Assignment:
Return each line of the listing that follows in which the string "RoutineInfo" can be found.

Available data:

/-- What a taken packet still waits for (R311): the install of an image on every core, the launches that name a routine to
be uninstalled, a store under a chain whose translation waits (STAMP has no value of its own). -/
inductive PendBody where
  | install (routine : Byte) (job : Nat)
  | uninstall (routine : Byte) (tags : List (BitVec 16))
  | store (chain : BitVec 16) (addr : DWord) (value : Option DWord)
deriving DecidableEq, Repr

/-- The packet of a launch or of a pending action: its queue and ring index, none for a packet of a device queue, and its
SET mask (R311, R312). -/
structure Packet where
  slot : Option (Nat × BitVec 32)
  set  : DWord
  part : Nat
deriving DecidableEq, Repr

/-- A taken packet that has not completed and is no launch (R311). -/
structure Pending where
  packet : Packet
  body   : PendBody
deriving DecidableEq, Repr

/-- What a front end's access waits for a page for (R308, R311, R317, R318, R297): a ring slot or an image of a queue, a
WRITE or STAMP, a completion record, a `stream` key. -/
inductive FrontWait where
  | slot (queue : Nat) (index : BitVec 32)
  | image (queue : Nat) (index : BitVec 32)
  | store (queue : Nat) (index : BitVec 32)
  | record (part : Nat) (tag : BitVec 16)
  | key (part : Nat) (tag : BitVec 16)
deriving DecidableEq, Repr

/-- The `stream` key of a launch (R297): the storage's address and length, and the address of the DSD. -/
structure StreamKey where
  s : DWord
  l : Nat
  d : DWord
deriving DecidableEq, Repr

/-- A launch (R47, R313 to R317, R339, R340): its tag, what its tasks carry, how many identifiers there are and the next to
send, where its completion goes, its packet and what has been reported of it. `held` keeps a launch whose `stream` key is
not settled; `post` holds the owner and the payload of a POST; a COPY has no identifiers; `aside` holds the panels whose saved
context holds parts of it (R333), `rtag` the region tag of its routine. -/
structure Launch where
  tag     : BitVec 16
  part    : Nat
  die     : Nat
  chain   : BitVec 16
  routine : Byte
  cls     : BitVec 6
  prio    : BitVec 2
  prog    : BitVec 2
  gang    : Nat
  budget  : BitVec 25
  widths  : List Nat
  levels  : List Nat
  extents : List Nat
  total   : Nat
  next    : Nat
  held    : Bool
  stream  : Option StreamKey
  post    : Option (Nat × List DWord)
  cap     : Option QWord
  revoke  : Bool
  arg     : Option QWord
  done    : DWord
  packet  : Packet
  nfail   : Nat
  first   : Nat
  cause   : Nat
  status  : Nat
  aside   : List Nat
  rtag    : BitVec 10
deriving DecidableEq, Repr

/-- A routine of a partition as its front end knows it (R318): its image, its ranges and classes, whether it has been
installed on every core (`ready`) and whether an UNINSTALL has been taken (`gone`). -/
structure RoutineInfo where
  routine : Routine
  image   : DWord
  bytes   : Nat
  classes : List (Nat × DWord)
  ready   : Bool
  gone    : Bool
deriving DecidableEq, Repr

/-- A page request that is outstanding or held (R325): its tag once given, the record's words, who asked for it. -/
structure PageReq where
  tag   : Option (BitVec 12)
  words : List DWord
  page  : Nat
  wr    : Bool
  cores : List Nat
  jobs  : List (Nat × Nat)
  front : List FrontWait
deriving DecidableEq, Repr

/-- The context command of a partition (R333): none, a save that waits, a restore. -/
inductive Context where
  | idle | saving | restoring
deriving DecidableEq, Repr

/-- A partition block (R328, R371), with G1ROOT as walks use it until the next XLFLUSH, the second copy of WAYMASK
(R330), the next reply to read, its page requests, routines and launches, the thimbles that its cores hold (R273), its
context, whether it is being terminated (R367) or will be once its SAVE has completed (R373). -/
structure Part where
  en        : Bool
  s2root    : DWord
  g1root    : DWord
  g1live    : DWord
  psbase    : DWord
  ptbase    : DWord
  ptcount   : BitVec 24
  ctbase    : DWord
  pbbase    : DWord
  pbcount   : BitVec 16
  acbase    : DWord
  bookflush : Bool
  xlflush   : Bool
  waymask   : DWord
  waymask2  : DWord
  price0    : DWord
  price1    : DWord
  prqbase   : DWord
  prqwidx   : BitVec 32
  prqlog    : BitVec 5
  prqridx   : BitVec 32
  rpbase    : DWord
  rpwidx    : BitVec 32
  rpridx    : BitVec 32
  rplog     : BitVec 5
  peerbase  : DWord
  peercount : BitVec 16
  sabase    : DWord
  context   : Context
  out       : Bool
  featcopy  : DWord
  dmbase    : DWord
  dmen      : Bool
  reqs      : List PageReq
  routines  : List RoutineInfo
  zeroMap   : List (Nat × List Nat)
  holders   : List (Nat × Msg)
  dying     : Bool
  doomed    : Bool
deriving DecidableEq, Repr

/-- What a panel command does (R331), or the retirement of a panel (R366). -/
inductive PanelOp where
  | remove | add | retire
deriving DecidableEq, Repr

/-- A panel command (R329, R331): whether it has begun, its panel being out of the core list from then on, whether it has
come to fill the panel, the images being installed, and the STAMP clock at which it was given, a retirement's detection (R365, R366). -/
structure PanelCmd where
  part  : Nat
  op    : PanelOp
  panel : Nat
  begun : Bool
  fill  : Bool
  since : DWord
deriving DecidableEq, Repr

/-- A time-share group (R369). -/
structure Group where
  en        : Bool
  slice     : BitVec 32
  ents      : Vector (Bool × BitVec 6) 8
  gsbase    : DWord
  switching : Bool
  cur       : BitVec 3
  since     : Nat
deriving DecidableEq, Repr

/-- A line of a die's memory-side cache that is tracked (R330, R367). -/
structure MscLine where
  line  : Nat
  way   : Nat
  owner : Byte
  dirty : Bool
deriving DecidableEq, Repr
--
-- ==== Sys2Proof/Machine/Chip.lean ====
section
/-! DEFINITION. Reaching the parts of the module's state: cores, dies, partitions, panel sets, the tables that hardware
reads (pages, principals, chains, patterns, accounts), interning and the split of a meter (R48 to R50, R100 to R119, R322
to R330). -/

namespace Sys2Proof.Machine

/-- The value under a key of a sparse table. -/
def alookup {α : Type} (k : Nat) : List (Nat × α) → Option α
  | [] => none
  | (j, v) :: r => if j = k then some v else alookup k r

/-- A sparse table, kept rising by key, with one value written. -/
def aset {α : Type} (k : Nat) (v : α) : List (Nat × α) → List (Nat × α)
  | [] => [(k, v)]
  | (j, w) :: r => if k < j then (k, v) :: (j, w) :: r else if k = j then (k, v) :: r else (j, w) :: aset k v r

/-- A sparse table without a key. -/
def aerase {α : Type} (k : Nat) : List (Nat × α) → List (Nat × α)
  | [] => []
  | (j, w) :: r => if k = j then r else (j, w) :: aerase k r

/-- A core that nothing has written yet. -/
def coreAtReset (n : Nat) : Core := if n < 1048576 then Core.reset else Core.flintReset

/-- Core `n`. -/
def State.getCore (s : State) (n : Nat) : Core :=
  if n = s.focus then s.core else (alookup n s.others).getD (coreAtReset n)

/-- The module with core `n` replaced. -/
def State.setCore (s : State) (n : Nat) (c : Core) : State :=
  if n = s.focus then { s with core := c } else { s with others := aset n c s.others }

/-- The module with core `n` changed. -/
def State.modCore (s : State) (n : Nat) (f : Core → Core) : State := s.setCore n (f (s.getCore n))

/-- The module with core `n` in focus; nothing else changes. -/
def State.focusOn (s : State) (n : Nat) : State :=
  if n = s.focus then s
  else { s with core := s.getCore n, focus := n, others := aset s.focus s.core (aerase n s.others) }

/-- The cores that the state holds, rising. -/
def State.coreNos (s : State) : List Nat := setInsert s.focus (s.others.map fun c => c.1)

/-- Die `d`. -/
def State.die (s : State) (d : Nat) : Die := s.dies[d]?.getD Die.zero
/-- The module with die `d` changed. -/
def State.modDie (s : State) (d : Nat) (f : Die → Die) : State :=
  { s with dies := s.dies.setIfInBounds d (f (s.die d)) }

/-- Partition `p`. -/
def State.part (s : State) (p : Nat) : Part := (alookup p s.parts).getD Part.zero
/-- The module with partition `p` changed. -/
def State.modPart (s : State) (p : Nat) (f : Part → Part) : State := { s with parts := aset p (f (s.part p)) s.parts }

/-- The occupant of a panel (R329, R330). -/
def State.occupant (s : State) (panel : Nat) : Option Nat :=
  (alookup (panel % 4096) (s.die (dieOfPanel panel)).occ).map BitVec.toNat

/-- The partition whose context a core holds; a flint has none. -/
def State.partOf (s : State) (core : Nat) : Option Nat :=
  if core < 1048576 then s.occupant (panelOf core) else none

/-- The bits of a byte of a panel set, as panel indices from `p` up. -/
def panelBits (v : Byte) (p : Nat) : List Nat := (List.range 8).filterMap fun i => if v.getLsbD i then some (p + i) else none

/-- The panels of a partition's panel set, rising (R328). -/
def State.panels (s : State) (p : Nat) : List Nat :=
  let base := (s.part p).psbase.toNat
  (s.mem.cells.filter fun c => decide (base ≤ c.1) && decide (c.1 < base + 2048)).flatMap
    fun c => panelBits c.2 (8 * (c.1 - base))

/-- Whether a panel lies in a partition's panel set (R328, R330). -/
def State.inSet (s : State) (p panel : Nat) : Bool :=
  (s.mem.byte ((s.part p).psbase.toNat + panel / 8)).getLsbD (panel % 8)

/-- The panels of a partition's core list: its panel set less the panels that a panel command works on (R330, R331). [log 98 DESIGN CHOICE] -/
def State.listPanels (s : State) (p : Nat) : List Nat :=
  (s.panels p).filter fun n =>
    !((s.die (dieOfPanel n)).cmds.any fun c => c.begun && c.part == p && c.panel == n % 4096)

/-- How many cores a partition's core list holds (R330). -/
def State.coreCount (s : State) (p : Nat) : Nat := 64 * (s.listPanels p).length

Solution to the exercise:
structure RoutineInfo where
  routines  : List RoutineInfo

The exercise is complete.